def regTableCRN0 : List RegSpec :=
  [⟨.CRN_STATUS, 0x0, [], [⟨8, 1, .ro, 0⟩, ⟨0, 4, .w1c, 0⟩]⟩,
   ⟨.CRN_TRIG_CFG, 0x8, [], [⟨32, 32, .rw, 0⟩, ⟨8, 8, .rw, 7⟩, ⟨0, 1, .rw, 0⟩]⟩,
   ⟨.CRN_CAPTURE, 0x10, [], [⟨63, 1, .wo, 0⟩, ⟨0, 8, .wo, 0⟩]⟩,
   ⟨.CRN_CNT, 0x18, [], [⟨32, 32, .ro, 0⟩, ⟨0, 32, .ro, 0⟩]⟩,
   ⟨.CRN_EVT, 0x20, [], [⟨2, 1, .w1c, 0⟩, ⟨1, 1, .w1c, 0⟩, ⟨0, 1, .w1c, 0⟩]⟩,
   ⟨.CRN_EVT_EN, 0x28, [], [⟨0, 3, .rw, 7⟩]⟩,
   ⟨.CRN_TRACE_CFG, 0x30, [], [⟨1, 1, .rw, 0⟩, ⟨0, 1, .rw, 0⟩]⟩,
   ⟨.CRN_TRACE_IDX, 0x38, [], [⟨48, 16, .ro, 0⟩, ⟨16, 16, .rw, 0⟩, ⟨0, 16, .ro, 0⟩]⟩,
   ⟨.CRN_WIN_SEL, 0x40, [], [⟨0, 8, .rw, 0⟩]⟩,
   ⟨.CRN_WIN, 0x8000, [(0x8, 4096)], [⟨0, 64, .ro, 0⟩]⟩]

/-- The templates of block CRN. -/
def regTableCRN : List RegSpec := regTableCRN0

/-! ### PMC (R448) -/

/-- FREEZE in [0] RW, reset 0b0, Sealed writes only; 1 stops every counter. Other bits keep 0 and … -/
abbrev R.PMC_CTL : Nat := 0xb0000
abbrev L.PMC_CTL.FREEZE : Loc := ⟨R.PMC_CTL, 0, 1⟩

/-- OVF in [15:0] W1C, reset 0x0000; bit i is counter i. Bits of the other world's counters read 0, … -/
abbrev R.PMC_OVF : Nat := 0xb0008
abbrev L.PMC_OVF.OVF : Loc := ⟨R.PMC_OVF, 0, 16⟩

/-- selection of counter i, for i = 0 to 15. -/
abbrev R.PMC_SEL (n : Nat) : Nat := 0xb0100 + 0x20 * n
abbrev L.PMC_SEL.EN (n : Nat) : Loc := ⟨R.PMC_SEL n, 63, 1⟩
abbrev L.PMC_SEL.FRAME (n : Nat) : Loc := ⟨R.PMC_SEL n, 62, 1⟩
abbrev L.PMC_SEL.WORLD (n : Nat) : Loc := ⟨R.PMC_SEL n, 61, 1⟩
abbrev L.PMC_SEL.ALLW (n : Nat) : Loc := ⟨R.PMC_SEL n, 60, 1⟩
abbrev L.PMC_SEL.VI_VALID (n : Nat) : Loc := ⟨R.PMC_SEL n, 59, 1⟩
abbrev L.PMC_SEL.VI (n : Nat) : Loc := ⟨R.PMC_SEL n, 51, 8⟩
abbrev L.PMC_SEL.UNIT (n : Nat) : Loc := ⟨R.PMC_SEL n, 32, 8⟩
abbrev L.PMC_SEL.INST (n : Nat) : Loc := ⟨R.PMC_SEL n, 16, 7⟩
abbrev L.PMC_SEL.EVENT (n : Nat) : Loc := ⟨R.PMC_SEL n, 0, 8⟩

/-- VALUE in [47:0] RW, reset 0; the count, wrapping under R443. -/
abbrev R.PMC_CNT (n : Nat) : Nat := 0xb0108 + 0x20 * n
abbrev L.PMC_CNT.VALUE (n : Nat) : Loc := ⟨R.PMC_CNT n, 0, 48⟩

/-- VALUE in [47:0] RO, reset 0; the last frame's count. -/
abbrev R.PMC_FRAME_VAL (n : Nat) : Nat := 0xb0110 + 0x20 * n
abbrev L.PMC_FRAME_VAL.VALUE (n : Nat) : Loc := ⟨R.PMC_FRAME_VAL n, 0, 48⟩

/-- FRAME in [63:0] RO, reset all ones; the frame of PMC_FRAME_VAL. -/
abbrev R.PMC_FRAME_NUM (n : Nat) : Nat := 0xb0118 + 0x20 * n
abbrev L.PMC_FRAME_NUM.FRAME (n : Nat) : Loc := ⟨R.PMC_FRAME_NUM n, 0, 64⟩

/-- mirror of PMC_CNT in the user page of a world (R445); user page 0 Sealed, 1 Open -/
abbrev R.PMC_UCNT (m n : Nat) : Nat := 0xb1000 + 0x1000 * m + 0x8 * n
abbrev L.PMC_UCNT.VALUE (m n : Nat) : Loc := ⟨R.PMC_UCNT m n, 0, 48⟩

/-- mirror of PMC_FRAME_VAL in the user page of a world (R445) -/
abbrev R.PMC_UFRM (m n : Nat) : Nat := 0xb1080 + 0x1000 * m + 0x8 * n
abbrev L.PMC_UFRM.VALUE (m n : Nat) : Loc := ⟨R.PMC_UFRM m n, 0, 48⟩

def regTablePMC0 : List RegSpec :=
  [⟨.PMC_CTL, 0x0, [], [⟨0, 1, .rw, 0⟩]⟩,
   ⟨.PMC_OVF, 0x8, [], [⟨0, 16, .w1c, 0⟩]⟩,
   ⟨.PMC_SEL, 0x100, [(0x20, 16)], [⟨63, 1, .rw, 0⟩, ⟨62, 1, .rw, 0⟩, ⟨61, 1, .rw, 1⟩, ⟨60, 1, .rw, 0⟩, ⟨59, 1, .rw, 0⟩, ⟨51, 8, .rw, 0⟩, ⟨32, 8, .rw, 0⟩, ⟨16, 7, .rw, 0⟩, ⟨0, 8, .rw, 0⟩]⟩,
   ⟨.PMC_CNT, 0x108, [(0x20, 16)], [⟨0, 48, .rw, 0⟩]⟩,
   ⟨.PMC_FRAME_VAL, 0x110, [(0x20, 16)], [⟨0, 48, .ro, 0⟩]⟩,
   ⟨.PMC_FRAME_NUM, 0x118, [(0x20, 16)], [⟨0, 64, .ro, 0xffffffffffffffff⟩]⟩,
   ⟨.PMC_UCNT, 0x1000, [(0x1000, 2), (0x8, 16)], [⟨0, 48, .ro, 0⟩]⟩,
   ⟨.PMC_UFRM, 0x1080, [(0x1000, 2), (0x8, 16)], [⟨0, 48, .ro, 0⟩]⟩]

/-- The templates of block PMC. -/
def regTablePMC : List RegSpec := regTablePMC0

/-- The templates of a block. -/
def blockRegs : Block → List RegSpec
  | .bTB => regTableTB
  | .bCSQ => regTableCSQ
  | .bCSR => regTableCSR
  | .bWLDD => regTableWLDD
  | .bHA => regTableHA
  | .bDL => regTableDL
  | .bNOC => regTableNOC
  | .bNODE => regTableNODE
  | .bMC => regTableMC
  | .bXE => regTableXE
  | .bQE => regTableQE
  | .bVI => regTableVI
  | .bVIT => regTableVIT
  | .bFAB => regTableFAB
  | .bFABP => regTableFABP
  | .bWLDH => regTableWLDH
  | .bKS => regTableKS
  | .bCE => regTableCE
  | .bCECTX => regTableCECTX
  | .bPCI => regTablePCI
  | .bETH => regTableETH
  | .bMGT => regTableMGT
  | .bPWR => regTablePWR
  | .bCLK => regTableCLK
  | .bERR => regTableERR
  | .bCRN => regTableCRN
  | .bPMC => regTablePMC

end Sys2Proof.Machine
end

====

DIRECTIONS FOR THIS TASK
Which lines above contain the word "counter"? Copy each of them.

RESULT OF THE EXERCISE
/-- FREEZE in [0] RW, reset 0b0, Sealed writes only; 1 stops every counter. Other bits keep 0 and … -/
/-- OVF in [15:0] W1C, reset 0x0000; bit i is counter i. Bits of the other world's counters read 0, … -/
/-- selection of counter i, for i = 0 to 15. -/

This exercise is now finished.